Кира показывал мне кривоватые зубы. Он зубоскалил, а голубые глаза оставались холодными, 'гусиных лапок' не наблюдалось. Говорят, та улыбка искренняя, когда вокруг глаз проступает паутинка мимических морщинок. Впрочем, где мы тут видим улыбку? Оскал - да, но не улыбку.
Угроза.
Вот что бродило в этом оскале.
В меня не тыкали пистолетом, но поставили в известность, что пистолет отныне - четвертый в этой беседе.
Зарипов вновь протянул руку для рукопожатия:
- Надеюсь, теперь желание поговорить взаимное.
Я молча приняла протянутую руку, но не попросила звать меня Харизмой.
Ладонь Зарипова была большой и, не будь на мне перчаток, готова спорить, я бы почувствовала ее сухость и шершавость. У таких, как Зарипов, не потеют ладони. У него оказалось неплохое рукопожатие, без завуалированного проявления превосходства, которое, кстати, легко распознать, если знаешь этикет рукопожатия. Я знала этикет рукопожатия.

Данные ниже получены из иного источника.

/-- A bare SEND needs 50 edges after its acceptance (R106, R131). -/
theorem cyclesToGo_acceptSend (seg sel : Byte) (s : State) :
    cyclesToGo (withControl .latchLo false (acceptSend seg sel s)) = 50 := rfl

/-- A RENDER needs four slots of edges after its acceptance (R131). -/
theorem cyclesToGo_acceptRender (en : Bool) (pos : Position) (v : Value) (s : State) :
    cyclesToGo (atSlot 0 (acceptRender en pos v s)) = 4 * (50 + Config.dwellCycles) := by
  have h : cyclesToGo (atSlot 0 (acceptRender en pos v s)) =
      50 + (Config.dwellCycles + 3 * (50 + Config.dwellCycles)) := rfl
  omega

/-- The edges of a bare SEND from LATCH_LO on perform the SEND of its frame (R104, R106). -/
theorem edges_send {ps : List Ports} (hl : ps.length = 50) (hr : NoReset ps) {s : State} (hraw : s.raw = true) :
    edges ps (withControl .latchLo false s) = withControl .idle true (sendFrame s) := by
  have hraw' : (withControl .latchLo false s).raw = true := hraw
  rw [edges_fifty hl hr _ (withControl .latchLo false s) rfl rfl (if_pos hraw').symm, if_pos hraw',
    sendFrame_withControl, withControl_withControl]

/-- The edges of a slot that is not the last perform it and leave the sequencer at the next (R124, R130). -/
theorem edges_nextSlot {i j : Position} (hi : i ≠ 3) (hj : i + 1 = j) {ps : List Ports}
    (hl : 50 + Config.dwellCycles ≤ ps.length) (hr : NoReset ps) {z : State} (hraw : z.raw = false) :
    edges ps (atSlot i z) = edges (ps.drop (50 + Config.dwellCycles)) (atSlot j (runSlot i z)) := by
  have hlen : (ps.take (50 + Config.dwellCycles)).length = 50 + Config.dwellCycles := List.length_take_of_le hl
  conv => lhs; rw [← List.take_append_drop (50 + Config.dwellCycles) ps]
  rw [edges_append, atSlot, edges_slot hlen (noReset_take hr _) hraw i, if_neg hi, hj]
  rfl

/-- The edges of the last slot perform it and end the pass (R124, R130). -/
theorem edges_lastSlot {ps : List Ports} (hl : ps.length = 50 + Config.dwellCycles) (hr : NoReset ps) {z : State}
    (hraw : z.raw = false) : edges ps (atSlot 3 z) = withControl .idle true (runSlot 3 z) := by
  rw [atSlot, edges_slot hl hr hraw, if_pos rfl]

/-- The edges of a RENDER from its first LATCH_LO on perform the pass (R123, R131). -/
theorem edges_pass {ps : List Ports} (hl : ps.length = 4 * (50 + Config.dwellCycles)) (hr : NoReset ps) {z : State}
    (hraw : z.raw = false) : edges ps (atSlot 0 z) = withControl .idle true (runPass z) := by
  have hraw0 : (runSlot 0 z).raw = false := (runSlot_raw 0 z).trans hraw
  have hraw1 : (runSlot 1 (runSlot 0 z)).raw = false := (runSlot_raw 1 _).trans hraw0
  have hraw2 : (runSlot 2 (runSlot 1 (runSlot 0 z))).raw = false := (runSlot_raw 2 _).trans hraw1
  have hr1 := noReset_drop hr (50 + Config.dwellCycles)
  have hr2 := noReset_drop hr1 (50 + Config.dwellCycles)
  have hr3 := noReset_drop hr2 (50 + Config.dwellCycles)
  rw [edges_nextSlot (j := 1) (by decide) rfl (by omega) hr hraw,
    edges_nextSlot (j := 2) (by decide) rfl (by simp only [List.length_drop]; omega) hr1 hraw0,
    edges_nextSlot (j := 3) (by decide) rfl (by simp only [List.length_drop]; omega) hr2 hraw1,
    edges_lastSlot (by simp only [List.length_drop]; omega) hr3 hraw2]
  rfl
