-- ==== Sys2Proof/Machine/Step.lean ====
section
/-! DEFINITION. Sys2Proof/Machine/Step.lean: one step of the sequence, the single agent (00_scope rule R4): the line of the
pseudocode that the control location names; where a bit-encoded word is on its port, the word is decoded and its
instruction run. -/

namespace Sys2Proof.Machine

/-- The word on a port is decoded and run; a byte that is no command byte is refused (R66). -/
def runWord (w : PortWord) (s : State) : Host.Outcome State Fault Refusal :=
  match decode s.params.chsel w with
  | .ok i => exec i s
  | .error e => .refused (.rejectedWord e)

/-- One step of the sequence (R4, R140). -/
def step (s : State) : Host.Outcome State Fault Refusal :=
  match s.point with
  | .openBus => stepOpen s
  | .bindPeer => stepBind s
  | .loopHead => stepLoopHead s
  | .sampleEntry => stepSampleEntry s
  | .word w => runWord w s
  | .sending => stepSend s
  | .readLoop => stepReadLoop s
  | .converted => stepConverted s
  | .returned r => stepReturned r s
  | .closing failure => stepClose failure s
  | .releasing => stepRelease s
  | .released => stepEnded s
  | .ended => stepEnded s

/-- `s` with a table word on its port, so that the next step decodes and runs it (log 8). A word that cannot stand on a
port (R26) changes nothing. -/
def State.withFetchWord (s : State) (nbits w : Nat) : State :=
  match tableWord nbits w with
  | .ok p => s.goto (.word p)
  | .error _ => s

end Sys2Proof.Machine
end

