-- ==== Sys2Proof/Machine/Core.lean ====
section
/-! DEFINITION. Sys2Proof/Machine/Core.lean: the machine as the host's interface asks for it. -/

def Sys2Proof.core : Host.Core := { State := Sys2Proof.Machine.State, Fault := Sys2Proof.Machine.Fault, Refusal := Sys2Proof.Machine.Refusal, step := Sys2Proof.Machine.step, reset := Sys2Proof.Machine.State.reset }
end

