/-! ### `close` -/

@[simp] theorem State.close_handle : s.close.handle = .closed := rfl
@[simp] theorem State.close_i : s.close.i = s.i := rfl
@[simp] theorem State.close_cmd : s.close.cmd = s.cmd := rfl
@[simp] theorem State.close_k : s.close.k = s.k := rfl
@[simp] theorem State.close_last : s.close.last = s.last := rfl
@[simp] theorem State.close_reports : s.close.reports = s.reports := rfl
@[simp] theorem State.close_status : s.close.status = s.status := rfl
@[simp] theorem State.close_vref : s.close.vref = s.vref := rfl
@[simp] theorem State.close_call : s.close.call = s.call := rfl
@[simp] theorem State.close_params : s.close.params = s.params := rfl
@[simp] theorem State.close_oracle : s.close.oracle = s.oracle := rfl
@[simp] theorem State.close_pending : s.close.pending = s.pending := rfl
@[simp] theorem State.close_trace : s.close.trace = s.trace ++ [.close] := rfl
@[simp] theorem State.close_draws : s.close.draws = s.draws := rfl
@[simp] theorem State.close_point : s.close.point = s.point := rfl

/-! ### `dropReads` -/

@[simp] theorem State.dropReads_handle : s.dropReads.handle = s.handle := rfl
@[simp] theorem State.dropReads_i : s.dropReads.i = s.i := rfl
@[simp] theorem State.dropReads_cmd : s.dropReads.cmd = s.cmd := rfl
@[simp] theorem State.dropReads_k : s.dropReads.k = s.k := rfl
@[simp] theorem State.dropReads_last : s.dropReads.last = none := rfl
@[simp] theorem State.dropReads_reports : s.dropReads.reports = s.reports := rfl
@[simp] theorem State.dropReads_status : s.dropReads.status = s.status := rfl
@[simp] theorem State.dropReads_vref : s.dropReads.vref = s.vref := rfl
@[simp] theorem State.dropReads_call : s.dropReads.call = s.call := rfl
@[simp] theorem State.dropReads_params : s.dropReads.params = s.params := rfl
@[simp] theorem State.dropReads_oracle : s.dropReads.oracle = s.oracle := rfl
@[simp] theorem State.dropReads_pending : s.dropReads.pending = s.pending := rfl
@[simp] theorem State.dropReads_trace : s.dropReads.trace = s.trace := rfl
@[simp] theorem State.dropReads_draws : s.dropReads.draws = s.draws := rfl
@[simp] theorem State.dropReads_point : s.dropReads.point = s.point := rfl

/-! ### `raise` -/

@[simp] theorem State.raise_handle (e : ErrorKind) : (s.raise e).handle = s.handle := rfl
@[simp] theorem State.raise_i (e : ErrorKind) : (s.raise e).i = s.i := rfl
@[simp] theorem State.raise_cmd (e : ErrorKind) : (s.raise e).cmd = s.cmd := rfl
@[simp] theorem State.raise_k (e : ErrorKind) : (s.raise e).k = s.k := rfl
@[simp] theorem State.raise_last (e : ErrorKind) : (s.raise e).last = s.last := rfl
@[simp] theorem State.raise_reports (e : ErrorKind) : (s.raise e).reports = s.reports := rfl
@[simp] theorem State.raise_status (e : ErrorKind) : (s.raise e).status = s.status := rfl
@[simp] theorem State.raise_vref (e : ErrorKind) : (s.raise e).vref = s.vref := rfl
@[simp] theorem State.raise_call (e : ErrorKind) : (s.raise e).call = s.call := rfl
@[simp] theorem State.raise_params (e : ErrorKind) : (s.raise e).params = s.params := rfl
@[simp] theorem State.raise_oracle (e : ErrorKind) : (s.raise e).oracle = s.oracle := rfl
@[simp] theorem State.raise_pending (e : ErrorKind) : (s.raise e).pending = s.pending := rfl
@[simp] theorem State.raise_trace (e : ErrorKind) : (s.raise e).trace = s.trace := rfl
@[simp] theorem State.raise_draws (e : ErrorKind) : (s.raise e).draws = s.draws := rfl
@[simp] theorem State.raise_point (e : ErrorKind) : (s.raise e).point = .returned (.err e) := rfl

/-! ### `finish` -/

@[simp] theorem State.finish_handle (o : Status) : (s.finish o).handle = s.handle := rfl
@[simp] theorem State.finish_i (o : Status) : (s.finish o).i = s.i := rfl
@[simp] theorem State.finish_cmd (o : Status) : (s.finish o).cmd = s.cmd := rfl
@[simp] theorem State.finish_k (o : Status) : (s.finish o).k = s.k := rfl
@[simp] theorem State.finish_last (o : Status) : (s.finish o).last = s.last := rfl
@[simp] theorem State.finish_reports (o : Status) : (s.finish o).reports = s.reports := rfl
@[simp] theorem State.finish_status (o : Status) : (s.finish o).status = o := rfl
@[simp] theorem State.finish_vref (o : Status) : (s.finish o).vref = s.vref := rfl
@[simp] theorem State.finish_call (o : Status) : (s.finish o).call = s.call := rfl
@[simp] theorem State.finish_params (o : Status) : (s.finish o).params = s.params := rfl
@[simp] theorem State.finish_oracle (o : Status) : (s.finish o).oracle = s.oracle := rfl
@[simp] theorem State.finish_pending (o : Status) : (s.finish o).pending = s.pending := rfl
@[simp] theorem State.finish_trace (o : Status) : (s.finish o).trace = s.trace := rfl
@[simp] theorem State.finish_draws (o : Status) : (s.finish o).draws = s.draws := rfl
@[simp] theorem State.finish_point (o : Status) : (s.finish o).point = .ended := rfl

- У меня нет с собой лицензии, - сказала я.
- Но у нас с вами сложилась особая ситуация, разве не так?
Меня бросило в холод. Тогда назад тоже сложилась 'особая ситуация', и в итоге меня сделали инвалидом. Я настороженно отношусь к формулировке 'особая ситуация'.

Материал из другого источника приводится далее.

/-! ### What a step can do -/

/-- The transitions of the sequence, one constructor per line of the pseudocode and outcome (R130 to R144): what guards it
and the next state, written with the operations of Machine/Ops.lean. A call that the oracle does not answer is one
transition for all four calls (R54), stated without the handle that each of the four needs. -/
inductive Transition (s : State) : State → Prop where
  | unanswered {c : BusCall} (hc : nextCall s = some c) (ho : ¬ oracleAnswers s) : Transition s (s.issue c)
  | opened {rest : List OpenAnswer} (hp : s.point = .openBus) (hh : s.handle = .closed)
      (ho : s.oracle.opens = .handle :: rest) :
      Transition s ((((s.issue (.openBus s.params.busPath)).answered { s.oracle with opens := rest }).setHandle
        .opened).goto .bindPeer)
  | openFailed {rest : List OpenAnswer} (hp : s.point = .openBus) (hh : s.handle = .closed)
      (ho : s.oracle.opens = .error :: rest) :
      Transition s (((s.issue (.openBus s.params.busPath)).answered { s.oracle with opens := rest }).finish
        (.failed .busOpenFailed))
  | bound {rest : List BindAnswer} (hp : s.point = .bindPeer) (hh : s.handle = .opened)
      (ho : s.oracle.binds = .done :: rest) :
      Transition s ((((s.issue (.bind Config.peer)).answered { s.oracle with binds := rest }).setHandle
        .bound).firstChannel.goto .loopHead)
  | bindFailed {rest : List BindAnswer} (hp : s.point = .bindPeer) (hh : s.handle = .opened)
      (ho : s.oracle.binds = .error :: rest) :
      Transition s (((s.issue (.bind Config.peer)).answered { s.oracle with binds := rest }).goto
        (.closing (some .busBindFailed)))
  | nextChannel (hp : s.point = .loopHead) (hi : s.i ≤ 7) : Transition s (s.callChannel.goto .sampleEntry)
  | sweepDone (hp : s.point = .loopHead) (hi : ¬ s.i ≤ 7) : Transition s (s.goto (.closing none))
  | sampleEntered (hp : s.point = .sampleEntry) (hh : s.handle = .bound) :
      Transition s (s.driveVref.goto (.word (.cmd8 (encodeCommand s.params s.call.chan s.call.mode))))
  | commandDriven {w : BitVec 8} {i : Instr} (hp : s.point = .word (.cmd8 w))
      (hd : decodeCommand s.params.chsel w = .ok i) : Transition s ((s.setCmd w).goto .sending)
  | codeExtracted {w : BitVec 16} (hp : s.point = .word (.frame16 w)) :
      Transition s (s.goto (.word (codeWord (modeOf s.cmd) (extractCode (w.extractLsb' 8 8) (w.extractLsb' 0 8)))))
  | unipolarConverted {w : BitVec 12} (hp : s.point = .word (.code12u w)) :
      Transition s ((s.takeVolt (unipolarVolt s.vref.format w (fpVal s.vref))).goto .converted)
  | bipolarConverted {w : BitVec 12} (hp : s.point = .word (.code12b w)) :
      Transition s ((s.takeVolt (bipolarVolt s.vref.format (w.extractLsb' 11 1) (w.extractLsb' 0 11)
        (fpVal s.vref))).goto .converted)
  | sent {i : Instr} {a : SendAnswer} {rest : List SendAnswer} (hp : s.point = .sending)
      (hh : s.handle = .bound) (hd : decodeCommand s.params.chsel s.cmd = .ok i)
      (ho : s.oracle.sends = a :: rest) (ha : writeSucceeded a = true) :
      Transition s (((s.issue (.send [s.cmd])).answered { s.oracle with sends := rest }).startReads.goto .readLoop)
  | sendFailed {i : Instr} {a : SendAnswer} {rest : List SendAnswer} (hp : s.point = .sending)
      (hh : s.handle = .bound) (hd : decodeCommand s.params.chsel s.cmd = .ok i)
      (ho : s.oracle.sends = a :: rest) (ha : ¬ writeSucceeded a = true) :
      Transition s (((s.issue (.send [s.cmd])).answered { s.oracle with sends := rest }).raise .writeFailed)
  | received {a : RecvAnswer} {rest : List RecvAnswer} {b0 b1 : Byte} (hp : s.point = .readLoop) (hk : 0 < s.k)
      (hh : s.handle = .bound) (ho : s.oracle.recvs = a :: rest) (ha : readBytes a = some (b0, b1)) :
      Transition s (((s.issue (.recv 2)).answered { s.oracle with recvs := rest }).goto
        (.word (.frame16 (frameOf b0 b1))))
  | recvFailed {a : RecvAnswer} {rest : List RecvAnswer} (hp : s.point = .readLoop) (hk : 0 < s.k)
      (hh : s.handle = .bound) (ho : s.oracle.recvs = a :: rest) (ha : readBytes a = none) :
      Transition s (((s.issue (.recv 2)).answered { s.oracle with recvs := rest }).dropReads.raise .readFailed)
  | readsDone {v : Fp} (hp : s.point = .readLoop) (hk : ¬ 0 < s.k) (hl : s.last = some v) :
      Transition s (s.goto (.returned (.ok v)))
  | readCounted (hp : s.point = .converted) : Transition s (s.countRead.goto .readLoop)
  | sampleFailed {kind : ErrorKind} (hp : s.point = .returned (.err kind)) :
      Transition s (s.goto (.closing (some kind)))
  | reported {v : Fp} (hp : s.point = .returned (.ok v)) (hc : s.call.caller = .sweep) :
      Transition s ((s.report v).goto .loopHead)
  | directRests {v : Fp} (hp : s.point = .returned (.ok v)) (hc : s.call.caller = .direct) : Transition s s
  | closed {failure : Option ErrorKind} (hp : s.point = .closing failure) (hh : s.handle ≠ .closed) :
      Transition s (s.close.finish (finalStatus failure))
  | released (hp : s.point = .releasing) (hh : s.handle ≠ .closed) : Transition s (s.close.goto .released)
  | stays (hp : s.point = .released ∨ s.point = .ended) : Transition s s

section
variable {s t : State}

/-- The control location makes a call that the oracle does not answer. -/
theorem Transition.ofUnanswered {p : Point} {c : BusCall} (hp : s.point = p) (hc : nextCall (s.goto p) = some c)
    (ho : ¬ oracleAnswers (s.goto p)) : Transition s (s.issue c) := by
  subst hp
  exact .unanswered hc ho

theorem stepOpen_transition (hp : s.point = .openBus) (h : stepOpen s = .next t) : Transition s t := by
  unfold stepOpen at h
  split_ifs at h with hh
  cases ho : s.oracle.opens with
  | nil =>
    rw [callOpen_unanswered ho] at h
    cases h
    exact .ofUnanswered hp rfl fun ha => ha ho
  | cons a rest =>
    rw [callOpen_answered ho] at h
    cases a with
    | handle => cases h; exact .opened hp hh ho
    | error => cases h; exact .openFailed hp hh ho

theorem stepBind_transition (hp : s.point = .bindPeer) (h : stepBind s = .next t) : Transition s t := by
  unfold stepBind at h
  split_ifs at h with hh
  cases ho : s.oracle.binds with
  | nil =>
    rw [callBind_unanswered ho] at h
    cases h
    exact .ofUnanswered hp rfl fun ha => ha ho
  | cons a rest =>
    rw [callBind_answered ho] at h
    cases a with
    | done => cases h; exact .bound hp hh ho
    | error => cases h; exact .bindFailed hp hh ho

- Что сложного в чтении, о котором вы говорите, раз оно требует лучшего чтеца?
- Я скажу вам о становом хребте всего, что я делаю: на меня работают только лучшие.
Я ткнула пальцем в сторону блондина:
- Серьезно?
Кира заметно напрягся, на шее вздулась вена. Я отшатнулась. Зарипов поднял руку, и блондин застыл на полудвижении.
- Мне жаль, - сказал Зарипов, внезапно посерьезнев, - что пришлось опуститься до откровенного запугивания. Я также приношу свои извинения за то, что потревожил вас в ваш выходной. Если вы готовы, мой друг ждет нас в машине.
Я не была готова.
- Хотите, чтобы я проследовала за вами?
- Пожалуйста.
Думаю, люди редко вообще задумываются, что направление ветра в их жизни может измениться в любое мгновение. Некоторые из нас - сносные штурманы, однако большинство - из рук вон плохие. Вероятность того, что лодка именно вашей жизни напорется на подводные рифы, вовсе не так мала, как вы предполагаете.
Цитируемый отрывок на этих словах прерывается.